When Jesus entered Jerusalem in the last days of his life, he was stepping onto the turf of these politically active scholars, many of whom might have shared his own devout nationalism but who were likely to be skeptical -- at best -- of a Galilean healer who had arrived from the boondocks still clutching the tail of John the Baptist's camel-hair shirt. Most of Jesus' ministry had been spent in the smaller cities, towns, and villages of Galilee; there is no evidence that he attempted to preach in the major cities of Sepphoris, Tiberias, and Scythopolis. Sean Freyne, author of the definitive study of Jesus' Galilean ministry (Galilee, Jesus, and the Gospels, Philadelphia: 1988), concludes that Galilee was socially and ideologically more sedate than Judea. There was less banditry; the peasants were less heavily indebted and more inclined to view the Temple as a symbol of God's beneficence rather than the enterprise of an exploitive ruling class. In short, the Galilean audience was less receptive to fire-breathing apocalyptic rhetoric than a Judean audience. Conversely, the more jaded Judean audience, led by the kind of radical intellectuals who fanned the 4 C.E. uprising, would have found Jesus' stock Galilean parables tepid and simplistic.
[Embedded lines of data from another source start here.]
-- ==== Sys2Proof/Machine/Tenants.lean ====
section
/-! DEFINITION. Functions and tenants: VF Enable, function-level reset, tenant configuration, states and reset, key
rotation, stream and fault queues as the host sees them, MSI-X masks (R87 to R98, R108, R109, R408;
notes/assumptions/25.md). -/

namespace Sys2Proof.Machine

namespace State

/-- The host link answers requests other than configuration, and configuration requests normally (R23). -/
def hostUp (s : State) : Bool := s.pwr.on && s.pkg.phase == .ready

/-- The tenant's virtual function takes accesses (R88, R94). -/
def vfOpen (s : State) (t : Nat) : Bool :=
  s.hostUp && decide (t < 8) && s.fnEnabled (t + 1) && decide ((s.tenant t).st ≠ .resetting)

/-- A tenant's state changes: vector 0 of the physical function (R90). -/
def setTenState (s : State) (t : Nat) (st : TenState) : State := (s.modTenant t fun k => { k with st }).signal 0 0

/-- A tenant's outcome of the last request (R91). -/
def setErr (s : State) (t : Nat) (e : BitVec 4) : State := s.modTenant t fun k => { k with err := e }

/-! ### Workers of a tenant's cores (R149) -/

/-- Every core of a tenant's clusters, retired or not. -/
def clusterCores (s : State) (t : Nat) : List Nat := (List.range 64).filter fun c => s.holdsCluster t (clusterOf c)

/-- Resident groups of a core are gone; their stores have left the store buffer. -/
def clearResidents (s : State) (c : Nat) : State :=
  (s.groupsOn c).foldl (fun s g =>
    if (s.group g).role = .job then s
    else
      let s := (s.drainGroup g).unissue g
      { s with groups := Map.del g s.groups }) s

/-- The workers of a tenant's cores restart at WENTRY (R149). -/
def restartWorkers (s : State) (t : Nat) : State :=
  (s.noteRoles t).clusterCores t |>.foldl
    (fun s c => if (s.core c).down then s else (s.clearResidents c).startWorkers c) (s.noteRoles t)

/-! ### Tenant reset (R94) -/

/-- A group that stands on one of a tenant's cores. -/
def onCores (cs : List Nat) (g : Nat) : Bool := cs.contains (coreOf g)

/-- Packets of a tenant that wait to be injected are abandoned; they have no number yet (R62, R94). -/
def dropInjected (s : State) (t : Nat) : State :=
  s.modFab fun f => { f with injected := f.injected.filter fun p => p.vcn.toNat != t || unnumbered p }

/-- Subscribers of a tenant's flags see them lost; signals of before are not sent again (R82, R123). -/
def loseSubscribers (s : State) (t : Nat) : State :=
  let mine := s.inSubs.filter fun r => shareOf r.flag == t
  let s := { s with inSubs := s.inSubs.filter fun r => shareOf r.flag != t }.modSvc fun v =>
    { v with lost := v.lost.filter fun k => k.vcn != t }
  mine.foldl (fun s r => s.sendEvsig r.flag r.peer true) s

/-- Rows, contributions and parts of ATs that this device still holds for a tenant end with ACCFLT (R94). -/
def endHeld (s : State) (t : Nat) : State :=
  let held := (s.svc.early ++ s.svc.atParts ++ s.svc.reductions.flatMap fun r => r.parts.filterMap (·.pkt)).filter fun p =>
    p.vcn.toNat == t
  held.foldl (fun s p => s.refuse p 4) s

/-- Step 2 of R94: every block of the tenant stops, and what it had under way is abandoned. -/
def killTenant (s : State) (t : Nat) : State :=
  let s := s.endHeld t
  let cs := s.clusterCores t
  let lines := cs.flatMap fun c => (s.core c).copies.flatMap (·.lines)
  let tags := (s.fab.tags.filter fun k => k.2.vcn == t).map (·.1)
  let s := (cs.flatMap fun c => s.groupsOn c).foldl (fun s g => s.unissue g) s
  let s :=
    { s with
      groups := s.groups.filter fun g => !onCores cs g.1
      blocks := s.blocks.filter fun b => !cs.contains b.2.core
      owned := s.owned.filter fun l => !lines.contains l }
  let s := tags.foldl (fun s k => s.retireTag k) s
  let s := s.modSvc fun v =>
    { v with
      multicasts := v.multicasts.filter fun m => !onCores cs m.gid
      copies := v.copies.filter fun m => !onCores cs m.gid
      colls := v.colls.filter fun m => m.tenant != t
      reductions := v.reductions.filter fun r => r.vcn != t
      answered := v.answered.filter fun r => r.1 != t
      early := v.early.filter fun p => p.vcn.toNat != t
      atParts := v.atParts.filter fun p => p.vcn.toNat != t }
  s.dropInjected t

/-- A core as a tenant reset's wipe leaves it (R94 step 3); HALF reads 0 (notes/assumptions/25.md). -/
def wipedCore (k : Core) : Core := { Core.init with down := k.down, cycles := k.cycles, mtxMode := k.mtxMode, mtxRamp := k.mtxRamp }

/-- Every byte of a tenant's cores, vaults and pseudo-channel groups zeroed (R25, R26, R94). -/
def wipeShare (s : State) (t : Nat) : State :=
  let cs := s.clusterCores t
  let s := cs.foldl (fun s c =>
    let s := s.wipeRange (spadPlace c 0) (spadPlace (c + 1) 0)
    let s := s.wipeRange (tilePlace c 0 0) (tilePlace (c + 1) 0 0)
    let s := s.wipeRange (accPlace c 0 0 0) (accPlace (c + 1) 0 0 0)
    let s := s.wipeRange (2 ^ 40 + 0x2000000 * c) (2 ^ 40 + 0x2000000 * (c + 1))
    s.modCore c wipedCore) s
  let s := ((List.range 64).filter fun g => (s.tenant t).pch.getLsbD g).foldl
    (fun s g => s.wipeRange (2 ^ 33 * g) (2 ^ 33 * (g + 1))) s
  { s with tlb2 := s.tlb2.filter fun e => !s.holdsCluster t e.1 }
Throughout his ministry, Jesus seems to have been adept at anticipating and manipulating his public reception. Evidently he anticipated the particular challenge of the Jerusalem crowd, and so he addressed them in the same ornate, stridently apocalyptic language the scribes themselves used. Jesus' lengthy, phantasmagoric description of a journey through the heavens would at once have established his bona fides with the crowd: Here was a man of esoteric erudition, who could provide a detailed tour of the heavens with the eloquence of the few who had been privileged to that vision. Here was a stranger from Galilee, a man without letters, yet possessing the secrets of a venerated Jerusalem scribe. Only God could have sent such a messenger.
So it is likely that Jesus
correctly anticipated the expectations of the tough Jerusalem audience. Evidently
the only thing Jesus didn't anticipate was Pontius Pilate. ![]()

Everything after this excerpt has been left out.